(Given data Opens)

-- ==== Sys2Proof/Machine/Race.lean ====
section
/-! DEFINITION. Work shared by the race's commands and timers: ageing (R32, R33), the close (R127, R128), the fixing
evaluation with the tests it leads to (R99, R127), entering HOLD (R119) and the resume shift (R34, R104). -/

namespace Sys2Proof.Machine

/-! ### Ageing -/

/-- Deadline of the coast timer for a sample time (R31). The timer expires when the race clock lies later than it. -/
def State.coastDeadline (s : State) (x : Sample) : RaceTime := addTime x.time s.params.coastAfter

/-- Deadline of the lose timer for a sample time (R32). -/
def State.loseDeadline (s : State) (x : Sample) : RaceTime := addTime x.time s.params.loseAfter

/-- The record of a car that becomes COASTING (R32, R35, R37). -/
def State.coasting (s : State) (c : CarRecord) : CarRecord :=
  { c with state := .coasting, coastTimer := none, loseTimer := c.last.map s.loseDeadline }

/-- The record of a car that becomes LOST (R32). -/
def CarRecord.lost (c : CarRecord) : CarRecord := { c with state := .lost, coastTimer := none, loseTimer := none }

/-- An age evaluation without its report to the Line Unit and the Race Controller (R32). -/
def ageStep (i : Slot) (s : State) : State :=
  let c := s.car i
  match c.last with
  | none => s
  | some x =>
    let age := timeDiff s.clock x.time
    match c.state with
    | .live =>
      if (s.params.loseAfter : Int) < age then changeCar i c.lost (some .carLost) s
      else if (s.params.coastAfter : Int) < age then changeCar i (s.coasting c) (some .carCoasting) s
      else s.setCar i { c with coastTimer := some (s.coastDeadline x) }
    | .coasting =>
      if (s.params.loseAfter : Int) < age then changeCar i c.lost (some .carLost) s
      else s.setCar i { c with loseTimer := some (s.loseDeadline x) }
    | _ => s

/-! ### The close -/

/-- The close steps (R128). -/
def closeSteps (s : State) : State :=
  let fromHold := decide (s.race.state = .hold)
  let s1 := { s with race := { s.race with
    state := .closed, grace := none,
    tH := if fromHold then none else s.race.tH,
    remembered := if fromHold then none else s.race.remembered } }
  let s2 := if fromHold then allSlots.foldl (fun s i => ageStep i s) s1 else s1
  let s3 := (fixAll s2.crossings.length s2).setAllDeadlines
  raiseNow .raceClosed [] { s3 with classification := classify s3 }

/-- No enabled car stands outside FINISHED, RETIRED and LOST (R127). -/
def State.fieldDone (s : State) : Bool :=
  allSlots.all fun i =>
    let c := s.car i
    !c.enabled || decide (c.state = .finished ∨ c.state = .retired ∨ c.state = .lost)

/-- The field test, made in FINISHING (R127). -/
def fieldTest (s : State) : State :=
  if s.race.state = .finishing ∧ s.fieldDone = true then closeSteps s else s

/-- The closing tests made on entry into FINISHING: the grace deadline and the field test (R115, R124, R126, R127). -/
def closingTests (s : State) : State :=
  if s.race.state = .finishing ∧ (s.reached s.race.grace || s.fieldDone) = true then closeSteps s else s

/-! ### The fixing evaluation -/

/-- Finish crossings fixed so far. -/
def State.finishes (s : State) : Nat := (s.lap (s.params.laps + 1)).count

/-- Passes of a fixing evaluation: a pass that finishes a car leads to a further one (R99). At most twelve cars finish. -/
def fixPasses : Nat → State → State
  | 0, s => s
  | fuel + 1, s =>
    let s1 := fixPass s
    if s1.finishes = s.finishes then s1 else fixPasses fuel s1

/-- The states in which a fixing evaluation can find a PROVISIONAL record (R99). -/
def fixingState (r : RaceState) : Bool := decide (r ≠ .idle ∧ r ≠ .grid ∧ r ≠ .closed)

/-- A fixing evaluation, and then the tests its fixings cause (R99, R126, R127). -/
def evaluate (s : State) : State :=
  if fixingState s.race.state then
    let s1 := fixPasses 13 s
    if s.race.state ≠ .finishing ∧ s1.race.state = .finishing then closingTests s1
    else if s1.finishes ≠ s.finishes then fieldTest s1
    else s1
  else s

/-- What the Line Unit and the Race Controller do on the report of a car state change (R40). The placings it fixes follow the
order in which the change and a sample of that car are taken: the model's choice where R105 says that they are the same in
either order (notes/assumptions/30.md). -/
def afterChange (s : State) : State := fieldTest (evaluate s)

/-- The Line Unit's work on a sample handed to it (R90 to R99). The evaluation also serves the state change the sample
made, which has been reported before (notes/assumptions/7.md). -/
def lineSample (i : Slot) (prev : Option Sample) (x : Sample) (s : State) : State :=
  let s1 := enterCrossings i prev x s
  let s2 := evaluate s1
  if s1.finishes = s.finishes then s2 else fieldTest s2

/-- An age evaluation of one car and the report of its change (R33, R40). -/
def ageEval (i : Slot) (s : State) : State :=
  let s1 := ageStep i s
  if (s1.car i).state = (s.car i).state then s1 else afterChange s1

/-- An age evaluation of every LIVE and COASTING car (R33); one of any other car does nothing. -/
def ageAll (s : State) : State := allSlots.foldl (fun s i => ageEval i s) s

/-! ### Holds -/

/-- The race enters HOLD (R119). -/
def enterHold (s : State) : State :=
  raiseNow .holdBegin [] { s with race := { s.race with state := .hold, acks := [] } }

/-- Every entry of the ack set is acked. -/
def State.allAcked (s : State) : Bool := s.race.acks.all fun a => a.acked

/-- The test of complete acknowledgement (R119). -/
def ackTest (s : State) : State :=
  if s.race.state = .holdPending ∧ (s.reached s.race.tH && s.allAcked) = true then enterHold s else s

/-- A stored sample moved later (R34). -/
def Sample.shift (x : Sample) (d : Int) : Sample := { x with time := addTime x.time d }

/-- A car's samples moved later (R34). -/
def CarRecord.shift (c : CarRecord) (d : Int) : CarRecord :=
  { c with last := c.last.map (·.shift d), prev := c.prev.map (·.shift d) }

/-- The fixed time of a lap moved later (R104). -/
def LapRecord.shift (r : LapRecord) (d : Int) : LapRecord := { r with time := r.time.map (addTime · d) }

/-- The resume shift: sample times, crossing times, fixed times and the grace deadline (R34, R104, R124). -/
def resumeShift (d : Int) (s : State) : State :=
  { s with
    cars := perSlot fun i => (s.car i).shift d
    crossings := s.crossings.map fun x => { x with time := addTime x.time d }
    lapTable := ⟨⟨s.lapTable.toList.map (·.shift d)⟩, by simp⟩
    race := { s.race with grace := s.race.grace.map (addTime · d) } }

/-- The hold ends at T_r: the remembered state returns and the hold's fields become absent (R124, step 4). -/
def leaveResume (s : State) : State :=
  { s with race := { s.race with state := s.race.remembered.getD .running, tH := none, tR := none, remembered := none } }

end Sys2Proof.Machine
end

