-- ==== Sys2Proof/Safety.lean ====
section
/-! DEFINITION. What counts as a sound state of the hub, in the terms the statements use: no list beyond its capacity, a
sound Contact Pair Set, and timing records that hold what an ACTIVE port relies on. -/

namespace Sys2Proof.Machine

/-- Waiting frames of a port that are replies. -/
def Port.replies (q : Port) : List HubFrame := q.outbox.filter fun f => f.body.isReply

/-- Waiting frames of a port that are notices. -/
def Port.notices (q : Port) : List HubFrame := q.outbox.filter fun f => f.body.isNotice

/-- No class of a port's arbiter holds more frames than its capacity (R66, R146, R169). -/
def Port.withinCapacity (q : Port) : Prop :=
  q.class1.length ≤ 64 ∧ q.calls.length ≤ 4 ∧ q.cues.length ≤ 8 ∧ q.placings.length ≤ 128 ∧ q.replies.length ≤ 16
    ∧ q.notices.length ≤ 16 ∧ ∀ v, q.viewSet = some v → v.unsent.length ≤ 2

/-- No list of the hub is longer than its capacity (R66, R87, R146, R169, R171). -/
def State.withinCapacity (s : State) : Prop :=
  (∀ p, (s.port p).withinCapacity) ∧ s.mgmt.queue.length ≤ 4 ∧ s.crossings.length ≤ 128

/-- The pair comes before the other in the order of the Contact Pair Set (R133). -/
def pairBefore (a b : Slot × Slot) : Prop := a.1 < b.1 ∨ (a.1 = b.1 ∧ a.2 < b.2)

/-- The Contact Pair Set holds only pairs of two distinct slots, lower first, whose cars are both LIVE or COASTING, in its
order and none twice (R133). -/
def State.contactsOk (s : State) : Prop :=
  (∀ c ∈ s.contacts, c.1 < c.2 ∧ inContactState (s.car c.1).state = true ∧ inContactState (s.car c.2).state = true)
    ∧ s.contacts.Pairwise pairBefore

/-- The timing record of a port in RATE or ACTIVE is valid, and in ACTIVE its period lies in the band (R20, R72). -/
def Port.timingOk (q : Port) : Prop :=
  (q.phase = .rate ∨ q.phase = .active → q.timing.valid = true)
    ∧ (q.phase = .active → ((q.timing.period : Int) - q.timing.pNom).natAbs ≤ periodBand q.timing)

/-- Every port's timing record is sound. -/
def State.timingOk (s : State) : Prop := ∀ p, (s.port p).timingOk

/-- No two enabled slots have the same owner port and the same seat (R29). A seat is 0 or 1, so no port owns more than two
enabled slots. -/
def State.seatsOk (s : State) : Prop :=
  ∀ i j, i ≠ j → (s.car i).enabled = true → (s.car j).enabled = true → (s.car i).owner = (s.car j).owner →
    (s.car i).seat ≠ (s.car j).seat

/-- A sound state: its lists within their capacities, its Contact Pair Set, its seats and its timing records as they
must be. -/
def State.sound (s : State) : Prop := s.withinCapacity ∧ s.contactsOk ∧ s.seatsOk ∧ s.timingOk

/-- A step of the hub ends in a next state. -/
def Completes (o : Host.Outcome State Fault Refusal) : Prop := ∃ t, o = .next t

/-! ### What an operation may change -/

/-- What the arbiter and the offers leave alone in a port, and that they keep the capacities. -/
structure SameLink (q r : Port) : Prop where
  phase : r.phase = q.phase
  faultReason : r.faultReason = q.faultReason
  entry : r.entry = q.entry
  viewOrder : r.viewOrder = q.viewOrder
  lineRate : r.lineRate = q.lineRate
  gateSample : r.gateSample = q.gateSample
  gateCar : r.gateCar = q.gateCar
  linkBase : r.linkBase = q.linkBase
  nextInvite : r.nextInvite = q.nextInvite
  failedRounds : r.failedRounds = q.failedRounds
  paceTimer : r.paceTimer = q.paceTimer
  record : { r.timing with sweep := none } = { q.timing with sweep := none }
  within : q.withinCapacity → r.withinCapacity

/-- `t` differs from `s` in the ports' waiting frames and wires and in the Race Controller's record at most. -/
structure RouteEffect (s t : State) : Prop where
  resetLow : t.resetLow = s.resetLow
  clock : t.clock = s.clock
  cars : t.cars = s.cars
  params : t.params = s.params
  crossings : t.crossings = s.crossings
  lapTable : t.lapTable = s.lapTable
  classification : t.classification = s.classification
  crossingLost : t.crossingLost = s.crossingLost
  contacts : t.contacts = s.contacts
  routes : t.routes = s.routes
  patterns : t.patterns = s.patterns
  mgmt : t.mgmt = s.mgmt
  free : t.free = s.free
  pending : t.pending = s.pending
  link : ∀ p, SameLink (s.port p) (t.port p)

/-- What only an assignment write or an accepted sample changes in a Car Record. -/
structure SameCar (c d : CarRecord) : Prop where
  enabled : d.enabled = c.enabled
  owner : d.owner = c.owner
  seat : d.seat = c.seat
  number : d.number = c.number
  last : d.last = c.last
  prev : d.prev = c.prev
  gridS : d.gridS = c.gridS

/-- The effect of the race's work. -/
structure RaceEffect (s t : State) : Prop where
  resetLow : t.resetLow = s.resetLow
  clock : t.clock = s.clock
  params : t.params = s.params
  routes : t.routes = s.routes
  patterns : t.patterns = s.patterns
  mgmt : t.mgmt = s.mgmt
  free : t.free = s.free
  pending : t.pending = s.pending
  link : ∀ p, SameLink (s.port p) (t.port p)
  cars : ∀ i, SameCar (s.car i) (t.car i)
  crossings : t.crossings.length ≤ max 128 s.crossings.length
  contacts : s.contactsOk → t.contactsOk

/-- What every command that is no reset keeps: the input level, the clock, the waiting commands and the soundness of the
state's lists and timing records. -/
structure StepEffect (s t : State) : Prop where
  resetLow : t.resetLow = s.resetLow
  clock : t.clock = s.clock
  pending : t.pending = s.pending
  within : ∀ p, (s.port p).withinCapacity → (t.port p).withinCapacity
  queue : t.mgmt.queue.length ≤ max 4 s.mgmt.queue.length
  crossings : t.crossings.length ≤ max 128 s.crossings.length
  contacts : s.contactsOk → t.contactsOk
  seats : s.seatsOk → t.seatsOk
  timing : ∀ p, (s.port p).timingOk → (t.port p).timingOk

/-- The effect of the work of port `p`'s link. -/
structure LinkEffect (p : PortNo) (s t : State) : Prop extends StepEffect s t where
  params : t.params = s.params
  routes : t.routes = s.routes
  patterns : t.patterns = s.patterns
  free : t.free = s.free
  resetPending : t.mgmt.resetPending = s.mgmt.resetPending
  cars : ∀ i, SameCar (s.car i) (t.car i)
  others : ∀ r, r ≠ p → SameLink (s.port r) (t.port r)

/-! ### The terms of the statements -/

/-- The director's command `c` with payload `bs` is at the head of the Command Queue and may be taken (R177, R178). -/
abbrev State.asks (s : State) (c : Command) (bs : List Byte) : Prop :=
  s.head = some c ∧ c.payload = bs ∧ s.holdsRole c.sender = true

/-- The row that receives a valid frame, by its header (R153, R191). -/
def frameRow (p : PortNo) (stamp : RaceTime) (kind port flags : Byte) (payload : List Byte) : Instr :=
  if kind = 0x01 then .trainEcho p stamp payload
  else if kind = 0x02 then .probeReply p stamp payload
  else if kind = 0x03 then .car p stamp flags payload
  else if kind = 0x04 then .holdAck p stamp payload
  else if kind = 0x05 then .quietAsk p stamp payload
  else if kind = 0x06 then .mgmt p stamp port payload
  else .unknownKindFrame p stamp kind payload

/-- The table of R153 with the lengths of R192 and R193: a port in state `ph` takes or ignores the frame. -/
def takesFrame (kind flags : Byte) (payload : List Byte) (ph : PortPhase) : Bool :=
  let n := payload.length
  if kind = 0x01 then decide (n = 19 ∧ (ph = .down ∨ ph = .train ∨ ph = .quiet))
  else if kind = 0x02 then decide (n = 3 ∧ (ph = .phase ∨ ph = .rate ∨ ph = .active))
  else if kind = 0x03 then
    decide (((n = 16 ∧ flags = 1) ∨ (n = 30 ∧ flags = 2)) ∧ (ph = .rate ∨ ph = .active))
  else if kind = 0x04 then decide (n = 2 ∧ ph = .active)
  else if kind = 0x05 then decide (ph = .quiet ∨ (n = 1 ∧ ph = .active))
  else if kind = 0x06 then decide (1 ≤ n ∧ n ≤ 124 ∧ (ph = .active ∨ ph = .quiet))
  else false

/-- Every table and record of `t` has its value after a hub reset, taken from `s` (R187, R28, R89, R112, R133, R171). -/
structure AfterHubReset (s t : State) : Prop where
  clock : t.clock = 0
  params : t.params = defaultParams
  race : t.race = resetRaceRecord
  cars : ∀ i, t.car i = resetCar i
  crossings : t.crossings = []
  laps : ∀ k, t.lap k = emptyLap
  classification : t.classification = []
  crossingLost : t.crossingLost = 0
  contacts : t.contacts = []
  routes : t.routes = defaultRoutes
  patterns : t.patterns = defaultPatterns
  mgmt : t.mgmt = resetMgmt
  phase : ∀ p, (t.port p).phase = .down
  entry : ∀ p, (t.port p).entry = defaultEntry
  viewOrder : ∀ p, (t.port p).viewOrder = []
  timing : ∀ p, (t.port p).timing = clearedTiming
  gates : ∀ p, (t.port p).gateSample = true ∧ (t.port p).gateCar = true
  counters : ∀ p, (t.port p).counters = zeroCounters
  waiting : ∀ p, (t.port p).calls = [] ∧ (t.port p).cues = [] ∧ (t.port p).placings = [] ∧ (t.port p).outbox = []
    ∧ (t.port p).viewSet = none
  timers : ∀ p, (t.port p).linkBase = none ∧ (t.port p).paceTimer = none ∧ (t.port p).training = .none
  idleLine : ∀ p, (s.port p).wire = none →
    (t.port p).wire = some { frame := firstInvitation p, sent := 0, rate := .r10 } ∧ (t.port p).class1 = []
  busyLine : ∀ p w, (s.port p).wire = some w →
    (∃ u, (t.port p).wire = some u ∧ u.frame = w.frame ∧ u.rate = w.rate) ∧ (t.port p).class1 = [firstInvitation p]

/-- Port `p` has entered TRAIN from the state `s` (R157, R166). -/
structure Woken (p : PortNo) (s t : State) : Prop where
  phase : (t.port p).phase = .train
  timing : (t.port p).timing = { clearedTiming with
    pNom := (s.port p).entry.pNom, tolPpm := (s.port p).entry.tolPpm, winFrames := (s.port p).entry.winFrames }
  failedRounds : (t.port p).failedRounds = 0
  pause : (t.port p).training = .pause (addTime s.clock 5000)
  linkBase : (t.port p).linkBase = some s.clock
  withdrawn : (t.port p).class1 = [] ∧ (t.port p).outbox = []
  entry : (t.port p).entry = (s.port p).entry
  fromQuiet : (s.port p).phase = .quiet → (t.port p).gateSample = false ∧ (t.port p).gateCar = false
    ∧ t.mgmt.queue = s.mgmt.queue.filter fun c => decide (c.sender ≠ p)
  fromDown : (s.port p).phase = .down → (t.port p).gateSample = (s.port p).gateSample ∧ t.mgmt = s.mgmt
  others : ∀ r, r ≠ p → t.port r = s.port r
  cars : t.cars = s.cars
  race : t.race = s.race

/-- The notices that the valid NOTIFY routes form of some events, in the order of the events (R142, R144). -/
def State.noticesFor (s : State) (es : List Event) : List FrameBody :=
  es.flatMap fun e =>
    (s.routes.toList.filter fun r => r.matches e && decide (r.action = .notify)).map fun _ => .notice (.event e)

/-- The port holds the director role, its line is busy, and it has room for so many more notices (R144, R169). -/
structure Hears (s : State) (d : PortNo) (n : Nat) : Prop where
  role : s.roleHolder = some d
  busy : (s.port d).wire.isSome = true
  room : (s.port d).notices.length + n ≤ 16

(Given data Closes)

--- About this exercise ---
Proceeding from the line containing "v.unsent.length ≤ 2" through the line containing "def State.contactsOk (s", transcribe the lines above exactly, both end lines included.

--- Answer area ---
    ∧ q.notices.length ≤ 16 ∧ ∀ v, q.viewSet = some v → v.unsent.length ≤ 2

/-- No list of the hub is longer than its capacity (R66, R87, R146, R169, R171). -/
def State.withinCapacity (s : State) : Prop :=
  (∀ p, (s.port p).withinCapacity) ∧ s.mgmt.queue.length ≤ 4 ∧ s.crossings.length ≤ 128

/-- The pair comes before the other in the order of the Contact Pair Set (R133). -/
def pairBefore (a b : Slot × Slot) : Prop := a.1 < b.1 ∨ (a.1 = b.1 ∧ a.2 < b.2)

/-- The Contact Pair Set holds only pairs of two distinct slots, lower first, whose cars are both LIVE or COASTING, in its
order and none twice (R133). -/
def State.contactsOk (s : State) : Prop :=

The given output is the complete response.